> **Data records**:
-- ==== Sys2Proof/Machine/Sched.lean ====
section
/-!
DEFINITION. What a facet does between segments: descriptors queued behind a chain or a context begin when
their turn comes, and idle lanes take their next segments (R262, R267, R294, R295).
-/

namespace Sys2Proof.Machine

/-- The queued descriptor's turn has come: its chain awaits it, or no message runs on its context, and its reads have
returned. A descriptor whose chain has ended waits for no read (R262; log entry 48, DEDUCED). -/
def queueReady (x : Facet) (s : State) (f : Nat) (q : Queued) : Bool :=
  match q.chain, q.ctx with
  | some c, _ => match s.chainMsg f q.ring c with
    | none => true
    | some m => m.st == .await && !q.reading
  | none, some i => (x.msgs.all fun m => m.kind != .digest i) && !q.reading
  | none, none => true

/-- The first queued descriptor whose turn has come, none of its chain or context being queued before
it. -/
def nextQueued (s : State) (f : Nat) : List Queued → List Queued → Option Queued
  | _, [] => none
  | before, q :: qs =>
    if queueReady (s.facet f) s f q &&
        before.all (fun p => !(p.ring == q.ring && p.chain == q.chain && p.ctx == q.ctx)) then some q
    else nextQueued s f (before ++ [q]) qs

/-- A queued descriptor begins, or completes as refused because its chain has ended (R261, R262). -/
def beginQueued (s : State) (f : Nat) (q : Queued) (raw : Option (BitVec 16)) : State :=
  match s.descOf q.ring q.seq with
  | none => s
  | some d =>
    match q.chain, q.ctx with
    | some c, _ =>
      match s.chainMsg f q.ring c with
      | some m => contStart s f m q d
      | none =>
        match d.is .cipherDrop, tget .free (s.ring q.ring).chains c with
        | true, .ended n =>
          if q.bad.isSome then s.finishBad q.ring q.seq d (q.bad.getD (bad8 .aborted))
          else (s.setChain q.ring (some c) .free).finishDone q.ring q.seq d 0 (leBytes 8 n)
        | _, _ => s.finishBad q.ring q.seq d (q.bad.getD (bad8 .aborted))
    | none, some i => digBegin s f i q d raw
    | none, none => s

/-- Queued descriptors begun while their turn comes; `n` bounds their number. -/
def State.pump (s : State) (f : Nat) (raw : Option (BitVec 16)) : Nat → State
  | 0 => s
  | n + 1 =>
    match nextQueued s f [] (s.facet f).queue with
    | none => s
    | some q =>
      (beginQueued (s.modFacet f fun x => { x with queue := x.queue.erase q }) f q raw).pump f raw n

/-- A chain whose next descriptor was refused before dispatch ends when nothing of it is queued or in progress
(R133). -/
def State.endCut (s : State) (f : Nat) : State :=
  ((s.facet f).msgs.filter fun m => m.cut && m.st == .await &&
      (s.facet f).queue.all fun q => !(q.ring == m.ring && q.chain == m.chain)).foldl
    (fun (a : State) m => a.endMsg f m (bad8 .aborted)) s

/-- The facet goes on: queue, then lanes, and once more for what a message ended by its charge leaves. -/
def State.sched (s : State) (f : Nat) (raw : Option (BitVec 16) := none) : State :=
  let once := fun (a : State) => ((a.pump f raw ((a.facet f).queue.length)).endCut f).fillLanes f
  once (once s)

/-- Every facet goes on. -/
def State.schedAll (s : State) : State := (List.range 16).foldl (fun a f => a.sched f) s

end Sys2Proof.Machine
end

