-- ==== Sys2Proof/Machine/Vault.lean ====
section
/-!
DEFINITION. The vault family (R432 to R459): enrolment, revocation, rekeying, arming, checkpoints, commits,
imports and moves.
-/

namespace Sys2Proof.Machine

/-! Body (R451, R452). -/

/-- `ENDPOINT`. -/
def Desc.endpoint (d : Desc) : Nat := d.fld 16 4
/-- Bits of `VCTL`. -/
def Desc.vctl (d : Desc) (i : Nat) : Bool := bitOf (d.fld 24 1) i

/-- The bits of `VCTL` an opcode uses. -/
def vctlMask (d : Desc) : Nat :=
  if d.is .vaultEnroll then 0x07 else if d.is .vaultCheckpoint then 0x78 else 0

/-- The body checks of step 5 (R451, R452). -/
def vaultCheck5 (d : Desc) : Bool :=
  let one := d.is .vaultEnroll || d.is .vaultRevoke || d.is .vaultRekey || d.is .vaultArm || d.is .vaultQuery
  let n := d.declLen.toNat
  let inp := d.is .vaultEnroll || d.is .vaultRekey || d.is .vaultImport ||
    (d.is .vaultCheckpoint && d.vctl 6)
  (if one then decide (d.endpoint < 2 ^ 20) else d.is .vaultCommit || d.endpoint == 0) &&
  (if d.is .vaultArm then
     decide (1 ≤ d.fld 20 4) && decide (d.fld 20 4 ≤ 2 ^ 20) && decide (d.endpoint + d.fld 20 4 ≤ 2 ^ 20)
   else d.fld 20 4 == 0) &&
  d.fld 24 1 &&& (255 - vctlMask d) == 0 &&
  (if d.is .vaultEnroll && d.vctl 1 then decide (d.fld 25 1 < 32) else d.fld 25 1 == 0) &&
  (if d.is .vaultFormat then decide (12 ≤ d.fld 26 1) && decide (d.fld 26 1 ≤ 16)
   else if d.is .vaultCheckpoint then
     d.fld 26 1 == 0 || (decide (12 ≤ d.fld 26 1) && decide (d.fld 26 1 ≤ 16))
   else d.fld 26 1 == 0) &&
  ((d.is .vaultCheckpoint && d.vctl 6) || d.fld 27 1 == 0) &&
  (if d.is .vaultEnroll || d.is .vaultRekey then handleOk 1 (d.fld 28 4) || handleOk 4 (d.fld 28 4)
   else d.fld 28 4 == 0) &&
  (!(d.is .vaultCheckpoint && d.vctl 6) || n == 8) &&
  (if inp then (d.ref 32).okFor n else (d.ref 32).isZero) &&
  (if d.is .vaultQuery then (d.ref 48).ok && ((d.ref 48).sgl || decide (64 ≤ (d.ref 48).len))
   else if d.is .vaultCheckpoint then (d.ref 48).ok else (d.ref 48).isZero)

/-- Steps 6 and 7: lists and lengths. The input itself is read at step 8. -/
def vaultRead (s : State) (env : Env) (d : Desc) : Except Bad Got :=
  match s.walkRef env (d.ref 32), s.walkRef env (d.ref 48) with
  | .error e, _ => .error e
  | _, .error e => .error e
  | .ok ins, .ok outs =>
    if d.is .vaultQuery && decide (extsLen outs < 64) then .error bad6
    else if extsLen ins ≠ d.declLen.toNat then .error { status := .lengthMismatch, step := 7 }
    else .ok (ins, outs, [])

/-- The vault states in which an opcode is served (R452). -/
def vaultServes (d : Desc) (v : VaultState) : Bool :=
  if d.is .vaultFormat then v == .none || v == .moved
  else if d.is .vaultEnroll || d.is .vaultRekey then v == .active || v == .sealed
  else if d.is .vaultRevoke || d.is .vaultCommit then v == .active || v == .sealed || v == .recovering
  else if d.is .vaultArm then v == .active
  else if d.is .vaultQuery then v != .none && v != .loading
  else if d.is .vaultCheckpoint then
    v == .active || v == .sealed || (v == .recovering && !d.vctl 6) || (v == .moved && d.vctl 5)
  else v == .none

/-- The refusals of step 8 that every opcode shares (R403, R452). -/
def vaultRefuse (s : State) (d : Desc) : Option Status :=
  if s.keys.custody ≠ .ready then some .notPermitted
  else if !vaultServes d s.vault.st then some .notPermitted
  else if s.start.gddrOut && (d.is .vaultFormat || d.is .vaultImport || d.is .vaultMoveOpen) then some .notPermitted
  else none

/-! Enrolment, revocation, rekeying, query (R454 to R459). -/

/-- The fresh key of a blob that an enrolment or a rekey carries (R191, R454). -/
def freshKey (s : State) (d : Desc) (f : Nat) (blob : Bytes) : Except Status KeyData × State :=
  if !blobOuterOk blob (d.fld 28 4) then (.error .descMalformed, s)
  else match s.unwrap (d.fld 28 4) f blob with
    | (.error e, s1) => (.error e, s1)
    | (.ok k, s1) => if k.type = 2 ∧ k.attr = 2 then (.ok k, s1) else (.error .tagFail, s1)

/-- The entry that an enrolment writes (R454, R455): `old` is the entry replaced, `p` the pip-table entry
after it. -/
def enrolled (s : State) (d : Desc) (data : Bytes) (k : KeyData) (old : VEntry) (p : PipEntry) : VEntry :=
  let next := leField data 0 8
  let again := old.st != .empty && !old.failed
  { st := .enrolled, hook := d.vctl 1, sha3 := d.vctl 2, slot := d.fld 25 1, key := k.mat,
    prevKey := zeros 32,
    hwm := if old.failed then p.hwm.toNat else if again then max old.hwm (next - 1) else next - 1,
    window := if old.failed then p.window else if again && decide (next - 1 ≤ old.hwm) then old.window
      else BitVec.allOnes 64,
    rekeySeq := next, recLimit := if k.invLimit = 0 then 2 ^ 32 else k.invLimit,
    blockLimit := if k.blockLimit = 0 then 2 ^ 64 - 1 else k.blockLimit,
    keyGen := if again then old.keyGen + 1 else 1,
    foldEpoch := if old.failed then s.vault.record.openEpoch else if again then old.foldEpoch else 0,
    enrollTime := s.rtc, appletData := slice data 8 64, version := old.version }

> **Task to complete**: Beginning with the line holding "(.error .tagFail, s1)" and ending with the line holding "after it. -/", write out the stretch of material above exactly; add no further lines.

> **Task solution**:
    | (.ok k, s1) => if k.type = 2 ∧ k.attr = 2 then (.ok k, s1) else (.error .tagFail, s1)

/-- The entry that an enrolment writes (R454, R455): `old` is the entry replaced, `p` the pip-table entry
after it. -/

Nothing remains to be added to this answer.